§ Goal of the exercise
Set down word for word each line from the start of the listing through the line that contains "simp only [State.frameBegun, h]", both included.

§ Data for processing
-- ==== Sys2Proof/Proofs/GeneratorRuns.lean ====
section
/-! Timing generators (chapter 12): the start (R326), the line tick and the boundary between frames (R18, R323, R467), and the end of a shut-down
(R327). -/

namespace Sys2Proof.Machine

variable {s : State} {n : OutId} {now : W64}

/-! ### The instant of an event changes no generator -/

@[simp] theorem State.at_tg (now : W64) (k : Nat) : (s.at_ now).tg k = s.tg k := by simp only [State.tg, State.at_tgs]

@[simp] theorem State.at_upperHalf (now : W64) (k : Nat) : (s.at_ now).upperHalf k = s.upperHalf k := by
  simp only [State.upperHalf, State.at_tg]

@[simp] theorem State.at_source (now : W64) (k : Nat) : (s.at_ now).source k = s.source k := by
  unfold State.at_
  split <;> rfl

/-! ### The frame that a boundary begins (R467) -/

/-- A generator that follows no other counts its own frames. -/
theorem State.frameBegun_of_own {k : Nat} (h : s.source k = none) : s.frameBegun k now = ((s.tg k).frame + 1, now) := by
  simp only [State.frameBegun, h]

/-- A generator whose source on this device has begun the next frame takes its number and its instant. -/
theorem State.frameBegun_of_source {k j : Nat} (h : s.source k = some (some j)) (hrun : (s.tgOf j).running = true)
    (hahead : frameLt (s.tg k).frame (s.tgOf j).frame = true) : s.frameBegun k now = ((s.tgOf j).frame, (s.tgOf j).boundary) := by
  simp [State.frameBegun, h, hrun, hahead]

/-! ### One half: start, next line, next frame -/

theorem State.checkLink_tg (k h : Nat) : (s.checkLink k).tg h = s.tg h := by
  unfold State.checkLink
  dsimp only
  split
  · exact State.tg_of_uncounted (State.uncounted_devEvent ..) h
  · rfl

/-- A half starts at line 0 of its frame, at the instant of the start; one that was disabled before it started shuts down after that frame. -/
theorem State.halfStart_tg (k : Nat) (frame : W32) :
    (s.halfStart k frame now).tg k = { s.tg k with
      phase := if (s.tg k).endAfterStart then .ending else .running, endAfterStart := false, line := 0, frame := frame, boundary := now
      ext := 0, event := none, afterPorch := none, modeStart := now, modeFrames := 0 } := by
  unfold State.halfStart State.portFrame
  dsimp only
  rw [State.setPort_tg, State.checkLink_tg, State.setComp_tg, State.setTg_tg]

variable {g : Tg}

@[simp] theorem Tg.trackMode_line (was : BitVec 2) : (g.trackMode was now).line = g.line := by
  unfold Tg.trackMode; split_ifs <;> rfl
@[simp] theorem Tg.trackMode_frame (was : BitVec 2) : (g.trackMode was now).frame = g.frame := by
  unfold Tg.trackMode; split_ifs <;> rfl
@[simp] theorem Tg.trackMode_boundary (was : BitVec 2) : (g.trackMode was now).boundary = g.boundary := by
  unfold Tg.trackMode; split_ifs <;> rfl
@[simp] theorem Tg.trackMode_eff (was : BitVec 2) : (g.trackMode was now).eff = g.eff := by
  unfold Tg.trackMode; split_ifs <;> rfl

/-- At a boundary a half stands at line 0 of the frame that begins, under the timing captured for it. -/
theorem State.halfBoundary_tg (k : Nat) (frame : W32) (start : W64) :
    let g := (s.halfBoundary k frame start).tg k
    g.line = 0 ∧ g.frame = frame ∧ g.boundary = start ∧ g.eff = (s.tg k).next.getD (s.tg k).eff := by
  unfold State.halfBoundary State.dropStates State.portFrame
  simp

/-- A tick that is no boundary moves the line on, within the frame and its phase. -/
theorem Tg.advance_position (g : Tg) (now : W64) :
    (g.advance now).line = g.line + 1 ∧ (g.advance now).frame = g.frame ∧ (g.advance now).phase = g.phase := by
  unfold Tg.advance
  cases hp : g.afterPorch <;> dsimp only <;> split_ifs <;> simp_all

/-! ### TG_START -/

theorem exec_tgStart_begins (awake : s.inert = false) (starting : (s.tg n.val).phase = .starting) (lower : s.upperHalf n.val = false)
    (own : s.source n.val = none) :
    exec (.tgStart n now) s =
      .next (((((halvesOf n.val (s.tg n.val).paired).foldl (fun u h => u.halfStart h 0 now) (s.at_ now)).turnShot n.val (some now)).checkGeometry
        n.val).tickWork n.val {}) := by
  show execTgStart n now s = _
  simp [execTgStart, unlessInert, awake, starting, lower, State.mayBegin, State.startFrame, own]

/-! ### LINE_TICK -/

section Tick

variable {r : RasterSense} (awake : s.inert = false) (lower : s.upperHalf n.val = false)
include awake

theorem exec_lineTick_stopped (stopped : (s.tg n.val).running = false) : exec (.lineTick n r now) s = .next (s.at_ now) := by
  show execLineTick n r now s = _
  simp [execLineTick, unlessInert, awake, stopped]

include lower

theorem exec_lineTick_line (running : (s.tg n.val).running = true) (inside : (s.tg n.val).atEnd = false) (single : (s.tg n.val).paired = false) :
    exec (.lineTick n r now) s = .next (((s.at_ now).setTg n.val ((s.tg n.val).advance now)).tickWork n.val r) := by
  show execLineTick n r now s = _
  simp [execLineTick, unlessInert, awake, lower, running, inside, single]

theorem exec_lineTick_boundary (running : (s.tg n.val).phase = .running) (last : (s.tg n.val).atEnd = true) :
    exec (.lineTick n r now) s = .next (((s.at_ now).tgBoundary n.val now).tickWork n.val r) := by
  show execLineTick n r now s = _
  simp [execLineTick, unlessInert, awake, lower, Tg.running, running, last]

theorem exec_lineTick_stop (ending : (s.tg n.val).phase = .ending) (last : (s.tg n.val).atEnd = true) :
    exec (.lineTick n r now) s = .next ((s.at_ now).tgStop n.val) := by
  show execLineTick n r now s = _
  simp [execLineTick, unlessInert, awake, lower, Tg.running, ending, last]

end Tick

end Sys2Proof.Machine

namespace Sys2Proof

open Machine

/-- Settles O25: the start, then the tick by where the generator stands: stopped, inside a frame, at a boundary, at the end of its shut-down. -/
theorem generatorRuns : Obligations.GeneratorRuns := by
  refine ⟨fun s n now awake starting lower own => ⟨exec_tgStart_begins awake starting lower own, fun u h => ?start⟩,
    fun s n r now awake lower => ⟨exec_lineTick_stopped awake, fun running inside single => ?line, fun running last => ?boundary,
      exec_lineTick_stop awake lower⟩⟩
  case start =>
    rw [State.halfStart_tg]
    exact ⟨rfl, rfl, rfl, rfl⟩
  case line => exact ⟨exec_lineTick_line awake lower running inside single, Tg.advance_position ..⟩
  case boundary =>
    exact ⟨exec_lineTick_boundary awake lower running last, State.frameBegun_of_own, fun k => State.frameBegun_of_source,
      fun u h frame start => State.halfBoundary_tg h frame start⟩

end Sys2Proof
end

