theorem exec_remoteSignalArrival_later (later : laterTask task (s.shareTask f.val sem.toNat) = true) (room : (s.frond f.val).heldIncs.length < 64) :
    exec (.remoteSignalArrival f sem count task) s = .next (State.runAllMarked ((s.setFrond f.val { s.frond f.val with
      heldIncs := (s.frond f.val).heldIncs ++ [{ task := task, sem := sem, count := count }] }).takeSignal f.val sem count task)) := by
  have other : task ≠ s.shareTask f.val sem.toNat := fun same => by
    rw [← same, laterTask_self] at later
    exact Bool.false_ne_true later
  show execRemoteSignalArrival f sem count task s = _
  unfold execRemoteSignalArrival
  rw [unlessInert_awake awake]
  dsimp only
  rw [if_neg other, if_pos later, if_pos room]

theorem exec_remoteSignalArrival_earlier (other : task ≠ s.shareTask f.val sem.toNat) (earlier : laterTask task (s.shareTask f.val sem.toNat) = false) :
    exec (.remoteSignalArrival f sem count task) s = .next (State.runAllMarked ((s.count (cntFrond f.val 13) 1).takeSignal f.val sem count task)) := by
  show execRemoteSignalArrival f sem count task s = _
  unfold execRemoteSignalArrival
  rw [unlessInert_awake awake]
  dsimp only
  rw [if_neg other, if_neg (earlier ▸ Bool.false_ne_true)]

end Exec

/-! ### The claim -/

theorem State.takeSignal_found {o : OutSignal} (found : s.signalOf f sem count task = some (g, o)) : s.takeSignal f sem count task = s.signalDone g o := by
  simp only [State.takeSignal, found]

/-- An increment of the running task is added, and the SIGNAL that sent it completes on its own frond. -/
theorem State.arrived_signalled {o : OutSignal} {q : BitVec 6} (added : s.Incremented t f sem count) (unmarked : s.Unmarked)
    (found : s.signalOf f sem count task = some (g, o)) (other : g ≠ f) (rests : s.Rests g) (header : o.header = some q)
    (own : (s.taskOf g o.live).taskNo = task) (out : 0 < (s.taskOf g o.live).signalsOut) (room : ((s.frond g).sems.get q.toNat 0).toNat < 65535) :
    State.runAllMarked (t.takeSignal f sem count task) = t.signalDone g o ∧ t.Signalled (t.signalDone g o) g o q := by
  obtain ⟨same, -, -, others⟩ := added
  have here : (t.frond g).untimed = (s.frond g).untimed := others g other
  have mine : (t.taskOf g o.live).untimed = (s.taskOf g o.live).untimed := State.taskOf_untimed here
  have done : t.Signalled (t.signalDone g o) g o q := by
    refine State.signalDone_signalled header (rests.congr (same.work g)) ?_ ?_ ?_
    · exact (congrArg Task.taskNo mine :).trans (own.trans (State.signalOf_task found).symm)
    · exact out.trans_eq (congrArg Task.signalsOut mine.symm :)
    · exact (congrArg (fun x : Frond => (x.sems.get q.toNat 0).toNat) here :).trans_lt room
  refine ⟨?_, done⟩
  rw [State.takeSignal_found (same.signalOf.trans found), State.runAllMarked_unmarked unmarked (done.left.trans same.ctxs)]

§ Response to this task
-- ==== Sys2Proof/Proofs/GeneratorRuns.lean ====
section
/-! Timing generators (chapter 12): the start (R326), the line tick and the boundary between frames (R18, R323, R467), and the end of a shut-down
(R327). -/

namespace Sys2Proof.Machine

variable {s : State} {n : OutId} {now : W64}

/-! ### The instant of an event changes no generator -/

@[simp] theorem State.at_tg (now : W64) (k : Nat) : (s.at_ now).tg k = s.tg k := by simp only [State.tg, State.at_tgs]

@[simp] theorem State.at_upperHalf (now : W64) (k : Nat) : (s.at_ now).upperHalf k = s.upperHalf k := by
  simp only [State.upperHalf, State.at_tg]

@[simp] theorem State.at_source (now : W64) (k : Nat) : (s.at_ now).source k = s.source k := by
  unfold State.at_
  split <;> rfl

/-! ### The frame that a boundary begins (R467) -/

/-- A generator that follows no other counts its own frames. -/
theorem State.frameBegun_of_own {k : Nat} (h : s.source k = none) : s.frameBegun k now = ((s.tg k).frame + 1, now) := by
  simp only [State.frameBegun, h]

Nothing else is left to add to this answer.